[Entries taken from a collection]

= = =

/-- I at the last place that works, and one above it: three digits, V0 to VF. -/
theorem witness_StoresAndLoads :
    (withIndex 0x0FFD#16 []).i.toNat + 2 ≤ 4095 ∧ 4095 < (withIndex 0x0FFE#16 []).i.toNat + 2 ∧
    (withIndex 0x0FF0#16 []).i.toNat + (15 : Reg).val ≤ 4095 ∧ 4095 < (withIndex 0x0FF1#16 []).i.toNat + (15 : Reg).val ∧
    State.reset.params.ldstI = .unchanged ∧ (withParams incParams State.reset).params.ldstI = .addXPlus1 := by decide

/-- I may have moved in between: it is set back. -/
theorem witness_LoadAfterStore :
    ∃ t, exec (.storeRegs 2) (withParams incParams (withIndex 0x0400#16 [(0, 1)])) = .next t ∧
      KeepsMemory t (t.setI 0x0400#16) ∧ (t.setI 0x0400#16).i = (withParams incParams (withIndex 0x0400#16 [(0, 1)])).i :=
  ⟨_, rfl, fun _ => rfl, rfl⟩

/-- No rows at an index outside MEM; one row at the last byte; two rows there. -/
theorem witness_Drw :
    State.reset.params.drwEdge = .wrap ∧ (withParams clipParams State.reset).params.drwEdge = .clip ∧ (0#4 : Nibble).toNat = 0 ∧
    (withIndex 0x0FFF#16 []).i.toNat + (1#4 : Nibble).toNat - 1 ≤ 4095 ∧ 1 ≤ (2#4 : Nibble).toNat ∧
    4095 < (withIndex 0x0FFF#16 []).i.toNat + (2#4 : Nibble).toNat - 1 := by decide

theorem witness_DrawingTwice : ∃ t, exec (.drw 1 2 5#4) State.reset = .next t ∧ t.reg 1 = State.reset.reg 1 ∧ t.reg 2 = State.reset.reg 2 :=
  ⟨_, rfl, rfl, rfl⟩

theorem witness_KeySkips :
    ((withRegs [(5, 15)]).reg 5).toNat = (15 : Key).val ∧ 15 < ((withRegs [(5, 16)]).reg 5).toNat := by decide

theorem witness_WaitForKey :
    (State.reset.setKeyBit 15 true).key 15 = true ∧ (∀ j : Key, j < 15 → (State.reset.setKeyBit 15 true).key j = false) ∧
    ∀ k : Key, State.reset.key k = false := by decide

theorem witness_ListedEvents : (State.reset.setHostEvents [.tick, .step]).hostEvents = .tick :: [.step] := by decide

theorem witness_Tick :
    0 < (State.reset.setDt 1).dt.toNat ∧ State.reset.dt.toNat = 0 ∧ 0 < (State.reset.setSt 1).st.toNat ∧ State.reset.st.toNat = 0 := by
  decide

theorem witness_SetKey :
    (15 : Nat) = (15 : Key).val ∧ (15 : Nat) < 16 ∧ (∀ m q, Event.tick ≠ .setKey m q) ∧ ∃ t, deliver .tick State.reset = .next t :=
  ⟨by decide, by decide, by simp, ⟨_, rfl⟩⟩

/-- RL3, RL4. -/
theorem witness_Load :
    0x200 + (List.replicate 3584 (0xAB#8 : Byte)).length ≤ 4096 ∧ 4096 < 0x200 + (List.replicate 3585 (0xAB#8 : Byte)).length := by
  rw [List.length_replicate, List.length_replicate]
  omega

theorem witness_ResetEvent :
    0x4F < (withParams font50Params State.reset).params.fontBase.val ∧
    (withParams font50Params State.reset).params.fontBase.val + 80 ≤ 0xA0 := by decide

theorem witness_Summary :
    nextInstr (State.reset.withFetchWord 16 0x00E0) = .ok .cls ∧ ∃ t, exec .cls (State.reset.withFetchWord 16 0x00E0) = .next t :=
  ⟨by decide, ⟨_, rfl⟩⟩

/-- A fault that is not of fetch or decode, in two states that differ in timers, keys and display. -/
theorem witness_FaultComesAgain :
    stepResult ((State.reset.setSp 16).withFetchWord 16 0x2300) = .err .stackOverflow ∧
    (let s := (State.reset.setSp 16).withFetchWord 16 0x2300
     let t := ((s.setDt 5).setKeyBit 3 true).setFb (s.fb.flip 0 0)
     t.pc = s.pc ∧ t.sp = s.sp ∧ t.i = s.i ∧ t.reg = s.reg ∧ t.byteAt = s.byteAt ∧ t.dt ≠ s.dt) ∧
    ∀ e ∈ ([.tick, .step, .setKey 3 true] : List Event), e = .tick ∨ e = .step ∨ ∃ k p, e = .setKey k p :=
  ⟨by decide, ⟨rfl, rfl, rfl, rfl, rfl, by decide⟩, by simp⟩

theorem witness_Invariant :
    (State.reset.withFetchWord 16 0x2300).Inv ∧ ∃ t, step (State.reset.withFetchWord 16 0x2300) = .next t :=
  ⟨⟨by decide, by decide, by decide, by decide⟩, ⟨_, rfl⟩⟩

/-- The core of State.reset at the instruction it refuses, and at one it does not. -/
theorem witness_Refusals :
    (let s := (withRegs [(4, 0x10)]).withFetchWord 16 0xF429
     s.Inv ∧ s.hostEvents = [] ∧ s.params.fx29Oor = .refuse ∧ nextInstr s = .ok (.ldF 4) ∧ 0xF < (s.reg 4).toNat ∧
       step s = .refused .fontDigitOutOfRange) ∧
    ∃ t, step ((withRegs [(4, 0x0F)]).withFetchWord 16 0xF429) = .next t :=
  ⟨⟨⟨by decide, by decide, by decide, by decide⟩, rfl, rfl, by decide, by decide, rfl⟩, ⟨_, rfl⟩⟩

/-- The faulting clauses say what the STEP leaves: the instruction stands at PC. -/
theorem witness_FaultingSteps :
    nextInstr ((State.reset.setSp 16).withFetchWord 16 0x2300) = .ok (.call 0x300#12) ∧
    nextInstr (State.reset.withFetchWord 16 0x00EE) = .ok .ret ∧
    nextInstr ((withIndex 0x0FFE#16 []).withFetchWord 16 0xF033) = .ok (.ldB 0) ∧
    nextInstr ((withIndex 0x0FF1#16 []).withFetchWord 16 0xFF55) = .ok (.storeRegs 15) ∧
    nextInstr ((withIndex 0x0FF1#16 []).withFetchWord 16 0xFF65) = .ok (.loadRegs 15) ∧
    nextInstr ((withIndex 0x0FFF#16 []).withFetchWord 16 0xD012) = .ok (.drw 0 1 2#4) := by decide

/-- Each fault of R207 at the first value that raises it. -/
theorem witness_FaultsOfEveryInstruction :
    fault? (exec .ret State.reset) = some .stackUnderflow ∧
    fault? (exec (.call 0x300#12) (State.reset.setSp 16)) = some .stackOverflow ∧
    fault? (exec (.drw 1 2 1#4) (withIndex 0x1000#16 [])) = some .outOfBounds ∧
    fault? (exec (.ldB 1) (withIndex 0x0FFE#16 [])) = some .outOfBounds ∧
    fault? (exec (.storeRegs 1) (withIndex 0x0FFF#16 [])) = some .outOfBounds ∧
    fault? (exec (.loadRegs 0) (withIndex 0x1000#16 [])) = some .outOfBounds ∧
    fault? (exec (.sknp 1) (withRegs [(1, 16)])) = some .invalidKey := by decide

/-- An instruction that completes and is none of those the whole-machine rules except. -/
theorem witness_WholeMachineRules :
    (∃ t, exec (.ldByte 1 2#8) State.reset = .next t) ∧ Instr.ldByte 1 2#8 ≠ .cls ∧
    (∀ x y n, Instr.ldByte 1 2#8 ≠ .drw x y n) ∧ ∀ x, Instr.ldByte 1 2#8 ≠ .ldB x ∧ Instr.ldByte 1 2#8 ≠ .storeRegs x :=
  ⟨⟨_, rfl⟩, by simp, by simp, by simp⟩

/-- The premises of the four clauses of WritersOfIndexStackAndTimers. -/
theorem witness_Writers :
    (∃ t, exec (.ldI 0x300#12) State.reset = .next t ∧ t.i ≠ State.reset.i) ∧
    (∃ t, exec (.call 0x300#12) State.reset = .next t ∧ ¬KeepsStack State.reset t) ∧
    (∃ t, exec (.ldDtVx 1) (withRegs [(1, 5)]) = .next t ∧ t.dt ≠ (withRegs [(1, 5)]).dt) ∧
    (∃ t, exec (.ldStVx 1) (withRegs [(1, 5)]) = .next t ∧ t.st ≠ (withRegs [(1, 5)]).st) :=
  ⟨⟨_, rfl, by decide⟩, ⟨_, rfl, fun h => absurd h.1 (by decide)⟩, ⟨_, rfl, by decide⟩, ⟨_, rfl, by decide⟩⟩

end Sys2Proof.Tests
end

section
/-! The host's list of events: what a step does with its first event, and what a TICK leaves. -/

namespace Sys2Proof.Machine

= = =

*Exercise requirements*
Write down exactly the span of lines above from the one containing "(let s := (withRegs" to the one containing "fault? (exec (.storeRegs", both ends included.

*Result of the task*
    (let s := (withRegs [(4, 0x10)]).withFetchWord 16 0xF429
     s.Inv ∧ s.hostEvents = [] ∧ s.params.fx29Oor = .refuse ∧ nextInstr s = .ok (.ldF 4) ∧ 0xF < (s.reg 4).toNat ∧
       step s = .refused .fontDigitOutOfRange) ∧
    ∃ t, step ((withRegs [(4, 0x0F)]).withFetchWord 16 0xF429) = .next t :=
  ⟨⟨⟨by decide, by decide, by decide, by decide⟩, rfl, rfl, by decide, by decide, rfl⟩, ⟨_, rfl⟩⟩

/-- The faulting clauses say what the STEP leaves: the instruction stands at PC. -/
theorem witness_FaultingSteps :
    nextInstr ((State.reset.setSp 16).withFetchWord 16 0x2300) = .ok (.call 0x300#12) ∧
    nextInstr (State.reset.withFetchWord 16 0x00EE) = .ok .ret ∧
    nextInstr ((withIndex 0x0FFE#16 []).withFetchWord 16 0xF033) = .ok (.ldB 0) ∧
    nextInstr ((withIndex 0x0FF1#16 []).withFetchWord 16 0xFF55) = .ok (.storeRegs 15) ∧
    nextInstr ((withIndex 0x0FF1#16 []).withFetchWord 16 0xFF65) = .ok (.loadRegs 15) ∧
    nextInstr ((withIndex 0x0FFF#16 []).withFetchWord 16 0xD012) = .ok (.drw 0 1 2#4) := by decide

/-- Each fault of R207 at the first value that raises it. -/
theorem witness_FaultsOfEveryInstruction :
    fault? (exec .ret State.reset) = some .stackUnderflow ∧
    fault? (exec (.call 0x300#12) (State.reset.setSp 16)) = some .stackOverflow ∧
    fault? (exec (.drw 1 2 1#4) (withIndex 0x1000#16 [])) = some .outOfBounds ∧
    fault? (exec (.ldB 1) (withIndex 0x0FFE#16 [])) = some .outOfBounds ∧
    fault? (exec (.storeRegs 1) (withIndex 0x0FFF#16 [])) = some .outOfBounds ∧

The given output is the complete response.